Tactile Display With Directional Force Feedback
This new touch panel concept imparts a directional tactile feedback force to the user, by moving the panel surface. Developed by a research group with members from NEC and the Tokyo Institute of Technology, the system uses wires to pull the four corners of the panel. The tensile force to be applied to each wire can be adjusted, so the strength of the force, as well as the direction, can be controlled.
"This system produces a sensation like when you hit an object, enabling you to understand where the object is. With vibration alone, you know you've hit an object, but just touching an object doesn't enable you to understand where it is. You will know if you look at it, but the information you can sense by touch is insufficient."
"In this demo, when you touch the ball, if it's rolling toward you slowly, the force you feel is weak, and if it hits you quickly, you feel a strong force from it. So in that regard as well, this system differs from a tactile display using vibration."

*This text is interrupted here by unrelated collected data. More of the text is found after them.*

-- ==== Sys2Proof/Laws/State.lean ====
section
/-!
SUPPORT. What each update of the state leaves alone: one lemma for each update and field, and what a changed
table reads as afterwards.
-/
namespace Sys2Proof.Machine
open Sys2Proof

/-! ### setPanel -/

@[simp] theorem Dev.setPanel_mem (d : Dev) (p : Nat) (x : Panel) :
    (d.setPanel p x).mem = d.mem := rfl
@[simp] theorem Dev.setPanel_tier (d : Dev) (p : Nat) (x : Panel) :
    (d.setPanel p x).tier = d.tier := rfl
@[simp] theorem Dev.setPanel_flags (d : Dev) (p : Nat) (x : Panel) :
    (d.setPanel p x).flags = d.flags := rfl
@[simp] theorem Dev.setPanel_islands (d : Dev) (p : Nat) (x : Panel) :
    (d.setPanel p x).islands = d.islands := rfl
@[simp] theorem Dev.setPanel_wide (d : Dev) (p : Nat) (x : Panel) :
    (d.setPanel p x).wide = d.wide := rfl
@[simp] theorem Dev.setPanel_pat (d : Dev) (p : Nat) (x : Panel) :
    (d.setPanel p x).pat = d.pat := rfl
@[simp] theorem Dev.setPanel_contract (d : Dev) (p : Nat) (x : Panel) :
    (d.setPanel p x).contract = d.contract := rfl
@[simp] theorem Dev.setPanel_tack (d : Dev) (p : Nat) (x : Panel) :
    (d.setPanel p x).tack = d.tack := rfl
@[simp] theorem Dev.setPanel_time (d : Dev) (p : Nat) (x : Panel) :
    (d.setPanel p x).time = d.time := rfl
@[simp] theorem Dev.setPanel_tally (d : Dev) (p : Nat) (x : Panel) :
    (d.setPanel p x).tally = d.tally := rfl
@[simp] theorem Dev.setPanel_weave (d : Dev) (p : Nat) (x : Panel) :
    (d.setPanel p x).weave = d.weave := rfl
@[simp] theorem Dev.setPanel_shuttles (d : Dev) (p : Nat) (x : Panel) :
    (d.setPanel p x).shuttles = d.shuttles := rfl
@[simp] theorem Dev.setPanel_descOrder (d : Dev) (p : Nat) (x : Panel) :
    (d.setPanel p x).descOrder = d.descOrder := rfl
@[simp] theorem Dev.setPanel_coll (d : Dev) (p : Nat) (x : Panel) :
    (d.setPanel p x).coll = d.coll := rfl
@[simp] theorem Dev.setPanel_power (d : Dev) (p : Nat) (x : Panel) :
    (d.setPanel p x).power = d.power := rfl
@[simp] theorem Dev.setPanel_burn (d : Dev) (p : Nat) (x : Panel) :
    (d.setPanel p x).burn = d.burn := rfl
@[simp] theorem Dev.setPanel_resil (d : Dev) (p : Nat) (x : Panel) :
    (d.setPanel p x).resil = d.resil := rfl
@[simp] theorem Dev.setPanel_stack (d : Dev) (p : Nat) (x : Panel) :
    (d.setPanel p x).stack = d.stack := rfl
@[simp] theorem Dev.setPanel_boot (d : Dev) (p : Nat) (x : Panel) :
    (d.setPanel p x).boot = d.boot := rfl

/-! ### modPanel -/

@[simp] theorem Dev.modPanel_mem (d : Dev) (p : Nat) (f : Panel → Panel) :
    (d.modPanel p f).mem = d.mem := rfl
@[simp] theorem Dev.modPanel_tier (d : Dev) (p : Nat) (f : Panel → Panel) :
    (d.modPanel p f).tier = d.tier := rfl
@[simp] theorem Dev.modPanel_flags (d : Dev) (p : Nat) (f : Panel → Panel) :
    (d.modPanel p f).flags = d.flags := rfl
@[simp] theorem Dev.modPanel_islands (d : Dev) (p : Nat) (f : Panel → Panel) :
    (d.modPanel p f).islands = d.islands := rfl
@[simp] theorem Dev.modPanel_wide (d : Dev) (p : Nat) (f : Panel → Panel) :
    (d.modPanel p f).wide = d.wide := rfl
@[simp] theorem Dev.modPanel_pat (d : Dev) (p : Nat) (f : Panel → Panel) :
    (d.modPanel p f).pat = d.pat := rfl
@[simp] theorem Dev.modPanel_contract (d : Dev) (p : Nat) (f : Panel → Panel) :
    (d.modPanel p f).contract = d.contract := rfl
@[simp] theorem Dev.modPanel_tack (d : Dev) (p : Nat) (f : Panel → Panel) :
    (d.modPanel p f).tack = d.tack := rfl
@[simp] theorem Dev.modPanel_time (d : Dev) (p : Nat) (f : Panel → Panel) :
    (d.modPanel p f).time = d.time := rfl
@[simp] theorem Dev.modPanel_tally (d : Dev) (p : Nat) (f : Panel → Panel) :
    (d.modPanel p f).tally = d.tally := rfl
@[simp] theorem Dev.modPanel_weave (d : Dev) (p : Nat) (f : Panel → Panel) :
    (d.modPanel p f).weave = d.weave := rfl
@[simp] theorem Dev.modPanel_shuttles (d : Dev) (p : Nat) (f : Panel → Panel) :
    (d.modPanel p f).shuttles = d.shuttles := rfl
@[simp] theorem Dev.modPanel_descOrder (d : Dev) (p : Nat) (f : Panel → Panel) :
    (d.modPanel p f).descOrder = d.descOrder := rfl
@[simp] theorem Dev.modPanel_coll (d : Dev) (p : Nat) (f : Panel → Panel) :
    (d.modPanel p f).coll = d.coll := rfl
@[simp] theorem Dev.modPanel_power (d : Dev) (p : Nat) (f : Panel → Panel) :
    (d.modPanel p f).power = d.power := rfl
@[simp] theorem Dev.modPanel_burn (d : Dev) (p : Nat) (f : Panel → Panel) :
    (d.modPanel p f).burn = d.burn := rfl
@[simp] theorem Dev.modPanel_resil (d : Dev) (p : Nat) (f : Panel → Panel) :
    (d.modPanel p f).resil = d.resil := rfl
@[simp] theorem Dev.modPanel_stack (d : Dev) (p : Nat) (f : Panel → Panel) :
    (d.modPanel p f).stack = d.stack := rfl
@[simp] theorem Dev.modPanel_boot (d : Dev) (p : Nat) (f : Panel → Panel) :
    (d.modPanel p f).boot = d.boot := rfl

/-! ### setIsland -/

@[simp] theorem Dev.setIsland_mem (d : Dev) (i : Nat) (x : Island) :
    (d.setIsland i x).mem = d.mem := rfl
@[simp] theorem Dev.setIsland_tier (d : Dev) (i : Nat) (x : Island) :
    (d.setIsland i x).tier = d.tier := rfl
@[simp] theorem Dev.setIsland_flags (d : Dev) (i : Nat) (x : Island) :
    (d.setIsland i x).flags = d.flags := rfl
@[simp] theorem Dev.setIsland_panels (d : Dev) (i : Nat) (x : Island) :
    (d.setIsland i x).panels = d.panels := rfl
@[simp] theorem Dev.setIsland_wide (d : Dev) (i : Nat) (x : Island) :
    (d.setIsland i x).wide = d.wide := rfl
@[simp] theorem Dev.setIsland_pat (d : Dev) (i : Nat) (x : Island) :
    (d.setIsland i x).pat = d.pat := rfl
@[simp] theorem Dev.setIsland_contract (d : Dev) (i : Nat) (x : Island) :
    (d.setIsland i x).contract = d.contract := rfl
@[simp] theorem Dev.setIsland_tack (d : Dev) (i : Nat) (x : Island) :
    (d.setIsland i x).tack = d.tack := rfl
@[simp] theorem Dev.setIsland_time (d : Dev) (i : Nat) (x : Island) :
    (d.setIsland i x).time = d.time := rfl
@[simp] theorem Dev.setIsland_tally (d : Dev) (i : Nat) (x : Island) :
    (d.setIsland i x).tally = d.tally := rfl
@[simp] theorem Dev.setIsland_weave (d : Dev) (i : Nat) (x : Island) :
    (d.setIsland i x).weave = d.weave := rfl
@[simp] theorem Dev.setIsland_shuttles (d : Dev) (i : Nat) (x : Island) :
    (d.setIsland i x).shuttles = d.shuttles := rfl
@[simp] theorem Dev.setIsland_descOrder (d : Dev) (i : Nat) (x : Island) :
    (d.setIsland i x).descOrder = d.descOrder := rfl
@[simp] theorem Dev.setIsland_coll (d : Dev) (i : Nat) (x : Island) :
    (d.setIsland i x).coll = d.coll := rfl
@[simp] theorem Dev.setIsland_power (d : Dev) (i : Nat) (x : Island) :
    (d.setIsland i x).power = d.power := rfl
@[simp] theorem Dev.setIsland_burn (d : Dev) (i : Nat) (x : Island) :
    (d.setIsland i x).burn = d.burn := rfl
@[simp] theorem Dev.setIsland_resil (d : Dev) (i : Nat) (x : Island) :
    (d.setIsland i x).resil = d.resil := rfl
@[simp] theorem Dev.setIsland_stack (d : Dev) (i : Nat) (x : Island) :
    (d.setIsland i x).stack = d.stack := rfl
@[simp] theorem Dev.setIsland_boot (d : Dev) (i : Nat) (x : Island) :
    (d.setIsland i x).boot = d.boot := rfl

/-! ### modIsland -/

@[simp] theorem Dev.modIsland_mem (d : Dev) (i : Nat) (f : Island → Island) :
    (d.modIsland i f).mem = d.mem := rfl
@[simp] theorem Dev.modIsland_tier (d : Dev) (i : Nat) (f : Island → Island) :
    (d.modIsland i f).tier = d.tier := rfl
@[simp] theorem Dev.modIsland_flags (d : Dev) (i : Nat) (f : Island → Island) :
    (d.modIsland i f).flags = d.flags := rfl
@[simp] theorem Dev.modIsland_panels (d : Dev) (i : Nat) (f : Island → Island) :
    (d.modIsland i f).panels = d.panels := rfl
@[simp] theorem Dev.modIsland_wide (d : Dev) (i : Nat) (f : Island → Island) :
    (d.modIsland i f).wide = d.wide := rfl
@[simp] theorem Dev.modIsland_pat (d : Dev) (i : Nat) (f : Island → Island) :
    (d.modIsland i f).pat = d.pat := rfl
@[simp] theorem Dev.modIsland_contract (d : Dev) (i : Nat) (f : Island → Island) :
    (d.modIsland i f).contract = d.contract := rfl
@[simp] theorem Dev.modIsland_tack (d : Dev) (i : Nat) (f : Island → Island) :
    (d.modIsland i f).tack = d.tack := rfl
@[simp] theorem Dev.modIsland_time (d : Dev) (i : Nat) (f : Island → Island) :
    (d.modIsland i f).time = d.time := rfl
@[simp] theorem Dev.modIsland_tally (d : Dev) (i : Nat) (f : Island → Island) :
    (d.modIsland i f).tally = d.tally := rfl
@[simp] theorem Dev.modIsland_weave (d : Dev) (i : Nat) (f : Island → Island) :
    (d.modIsland i f).weave = d.weave := rfl
@[simp] theorem Dev.modIsland_shuttles (d : Dev) (i : Nat) (f : Island → Island) :
    (d.modIsland i f).shuttles = d.shuttles := rfl
@[simp] theorem Dev.modIsland_descOrder (d : Dev) (i : Nat) (f : Island → Island) :
    (d.modIsland i f).descOrder = d.descOrder := rfl
@[simp] theorem Dev.modIsland_coll (d : Dev) (i : Nat) (f : Island → Island) :
    (d.modIsland i f).coll = d.coll := rfl
@[simp] theorem Dev.modIsland_power (d : Dev) (i : Nat) (f : Island → Island) :
    (d.modIsland i f).power = d.power := rfl
@[simp] theorem Dev.modIsland_burn (d : Dev) (i : Nat) (f : Island → Island) :
    (d.modIsland i f).burn = d.burn := rfl
@[simp] theorem Dev.modIsland_resil (d : Dev) (i : Nat) (f : Island → Island) :
    (d.modIsland i f).resil = d.resil := rfl
@[simp] theorem Dev.modIsland_stack (d : Dev) (i : Nat) (f : Island → Island) :
    (d.modIsland i f).stack = d.stack := rfl
@[simp] theorem Dev.modIsland_boot (d : Dev) (i : Nat) (f : Island → Island) :
    (d.modIsland i f).boot = d.boot := rfl

/-! ### put -/

@[simp] theorem Dev.put_mem (d : Dev) (k v : Nat) :
    (d.put k v).mem = d.mem := rfl
@[simp] theorem Dev.put_tier (d : Dev) (k v : Nat) :
    (d.put k v).tier = d.tier := rfl
@[simp] theorem Dev.put_flags (d : Dev) (k v : Nat) :
    (d.put k v).flags = d.flags := rfl
@[simp] theorem Dev.put_panels (d : Dev) (k v : Nat) :
    (d.put k v).panels = d.panels := rfl
@[simp] theorem Dev.put_islands (d : Dev) (k v : Nat) :
    (d.put k v).islands = d.islands := rfl
@[simp] theorem Dev.put_wide (d : Dev) (k v : Nat) :
    (d.put k v).wide = d.wide := rfl
@[simp] theorem Dev.put_pat (d : Dev) (k v : Nat) :
    (d.put k v).pat = d.pat := rfl
@[simp] theorem Dev.put_contract (d : Dev) (k v : Nat) :
    (d.put k v).contract = d.contract := rfl
@[simp] theorem Dev.put_time (d : Dev) (k v : Nat) :
    (d.put k v).time = d.time := rfl
@[simp] theorem Dev.put_tally (d : Dev) (k v : Nat) :
    (d.put k v).tally = d.tally := rfl
@[simp] theorem Dev.put_weave (d : Dev) (k v : Nat) :
    (d.put k v).weave = d.weave := rfl
@[simp] theorem Dev.put_shuttles (d : Dev) (k v : Nat) :
    (d.put k v).shuttles = d.shuttles := rfl
@[simp] theorem Dev.put_descOrder (d : Dev) (k v : Nat) :
    (d.put k v).descOrder = d.descOrder := rfl
@[simp] theorem Dev.put_coll (d : Dev) (k v : Nat) :
    (d.put k v).coll = d.coll := rfl
@[simp] theorem Dev.put_power (d : Dev) (k v : Nat) :
    (d.put k v).power = d.power := rfl
@[simp] theorem Dev.put_burn (d : Dev) (k v : Nat) :
    (d.put k v).burn = d.burn := rfl
@[simp] theorem Dev.put_resil (d : Dev) (k v : Nat) :
    (d.put k v).resil = d.resil := rfl
@[simp] theorem Dev.put_stack (d : Dev) (k v : Nat) :
    (d.put k v).stack = d.stack := rfl
@[simp] theorem Dev.put_boot (d : Dev) (k v : Nat) :
    (d.put k v).boot = d.boot := rfl

/-! ### putB -/

@[simp] theorem Dev.putB_mem (d : Dev) (k off len v : Nat) :
    (d.putB k off len v).mem = d.mem := rfl
@[simp] theorem Dev.putB_tier (d : Dev) (k off len v : Nat) :
    (d.putB k off len v).tier = d.tier := rfl
@[simp] theorem Dev.putB_flags (d : Dev) (k off len v : Nat) :
    (d.putB k off len v).flags = d.flags := rfl
@[simp] theorem Dev.putB_panels (d : Dev) (k off len v : Nat) :
    (d.putB k off len v).panels = d.panels := rfl
@[simp] theorem Dev.putB_islands (d : Dev) (k off len v : Nat) :
    (d.putB k off len v).islands = d.islands := rfl
@[simp] theorem Dev.putB_wide (d : Dev) (k off len v : Nat) :
    (d.putB k off len v).wide = d.wide := rfl
@[simp] theorem Dev.putB_pat (d : Dev) (k off len v : Nat) :
    (d.putB k off len v).pat = d.pat := rfl
@[simp] theorem Dev.putB_contract (d : Dev) (k off len v : Nat) :
    (d.putB k off len v).contract = d.contract := rfl
@[simp] theorem Dev.putB_time (d : Dev) (k off len v : Nat) :
    (d.putB k off len v).time = d.time := rfl
@[simp] theorem Dev.putB_tally (d : Dev) (k off len v : Nat) :
    (d.putB k off len v).tally = d.tally := rfl
@[simp] theorem Dev.putB_weave (d : Dev) (k off len v : Nat) :
    (d.putB k off len v).weave = d.weave := rfl
@[simp] theorem Dev.putB_shuttles (d : Dev) (k off len v : Nat) :
    (d.putB k off len v).shuttles = d.shuttles := rfl
@[simp] theorem Dev.putB_descOrder (d : Dev) (k off len v : Nat) :
    (d.putB k off len v).descOrder = d.descOrder := rfl
@[simp] theorem Dev.putB_coll (d : Dev) (k off len v : Nat) :
    (d.putB k off len v).coll = d.coll := rfl
@[simp] theorem Dev.putB_power (d : Dev) (k off len v : Nat) :
    (d.putB k off len v).power = d.power := rfl
@[simp] theorem Dev.putB_burn (d : Dev) (k off len v : Nat) :
    (d.putB k off len v).burn = d.burn := rfl
@[simp] theorem Dev.putB_resil (d : Dev) (k off len v : Nat) :
    (d.putB k off len v).resil = d.resil := rfl
@[simp] theorem Dev.putB_stack (d : Dev) (k off len v : Nat) :
    (d.putB k off len v).stack = d.stack := rfl
@[simp] theorem Dev.putB_boot (d : Dev) (k off len v : Nat) :
    (d.putB k off len v).boot = d.boot := rfl

/-! ### bump -/

@[simp] theorem Dev.bump_mem (d : Dev) (k off len n : Nat) :
    (d.bump k off len n).mem = d.mem := rfl
@[simp] theorem Dev.bump_tier (d : Dev) (k off len n : Nat) :
    (d.bump k off len n).tier = d.tier := rfl
@[simp] theorem Dev.bump_flags (d : Dev) (k off len n : Nat) :
    (d.bump k off len n).flags = d.flags := rfl
@[simp] theorem Dev.bump_panels (d : Dev) (k off len n : Nat) :
    (d.bump k off len n).panels = d.panels := rfl
@[simp] theorem Dev.bump_islands (d : Dev) (k off len n : Nat) :
    (d.bump k off len n).islands = d.islands := rfl
@[simp] theorem Dev.bump_wide (d : Dev) (k off len n : Nat) :
    (d.bump k off len n).wide = d.wide := rfl
@[simp] theorem Dev.bump_pat (d : Dev) (k off len n : Nat) :
    (d.bump k off len n).pat = d.pat := rfl
@[simp] theorem Dev.bump_contract (d : Dev) (k off len n : Nat) :
    (d.bump k off len n).contract = d.contract := rfl
@[simp] theorem Dev.bump_time (d : Dev) (k off len n : Nat) :
    (d.bump k off len n).time = d.time := rfl
@[simp] theorem Dev.bump_tally (d : Dev) (k off len n : Nat) :
    (d.bump k off len n).tally = d.tally := rfl
@[simp] theorem Dev.bump_weave (d : Dev) (k off len n : Nat) :
    (d.bump k off len n).weave = d.weave := rfl
@[simp] theorem Dev.bump_shuttles (d : Dev) (k off len n : Nat) :
    (d.bump k off len n).shuttles = d.shuttles := rfl
@[simp] theorem Dev.bump_descOrder (d : Dev) (k off len n : Nat) :
    (d.bump k off len n).descOrder = d.descOrder := rfl
@[simp] theorem Dev.bump_coll (d : Dev) (k off len n : Nat) :
    (d.bump k off len n).coll = d.coll := rfl
@[simp] theorem Dev.bump_power (d : Dev) (k off len n : Nat) :
    (d.bump k off len n).power = d.power := rfl
@[simp] theorem Dev.bump_burn (d : Dev) (k off len n : Nat) :
    (d.bump k off len n).burn = d.burn := rfl
@[simp] theorem Dev.bump_resil (d : Dev) (k off len n : Nat) :
    (d.bump k off len n).resil = d.resil := rfl
@[simp] theorem Dev.bump_stack (d : Dev) (k off len n : Nat) :
    (d.bump k off len n).stack = d.stack := rfl
@[simp] theorem Dev.bump_boot (d : Dev) (k off len n : Nat) :
    (d.bump k off len n).boot = d.boot := rfl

This prototype has optical touch sensors in the bezel, and all the components that produce the force, including the wires and motors, are housed inside the display. So this system can be used like a regular touch panel, without needing to attach any extra devices to the fingers.
"Because you can feel the direction of the force, this system could be used for navigation, for example, to let people know which way they're going just by touching the display. Also, when you're entering text by flicking, with no sensation, it's hard to know which side you're on, but with this system, you know which way you've flicked. So we think this system could be useful in applications like that."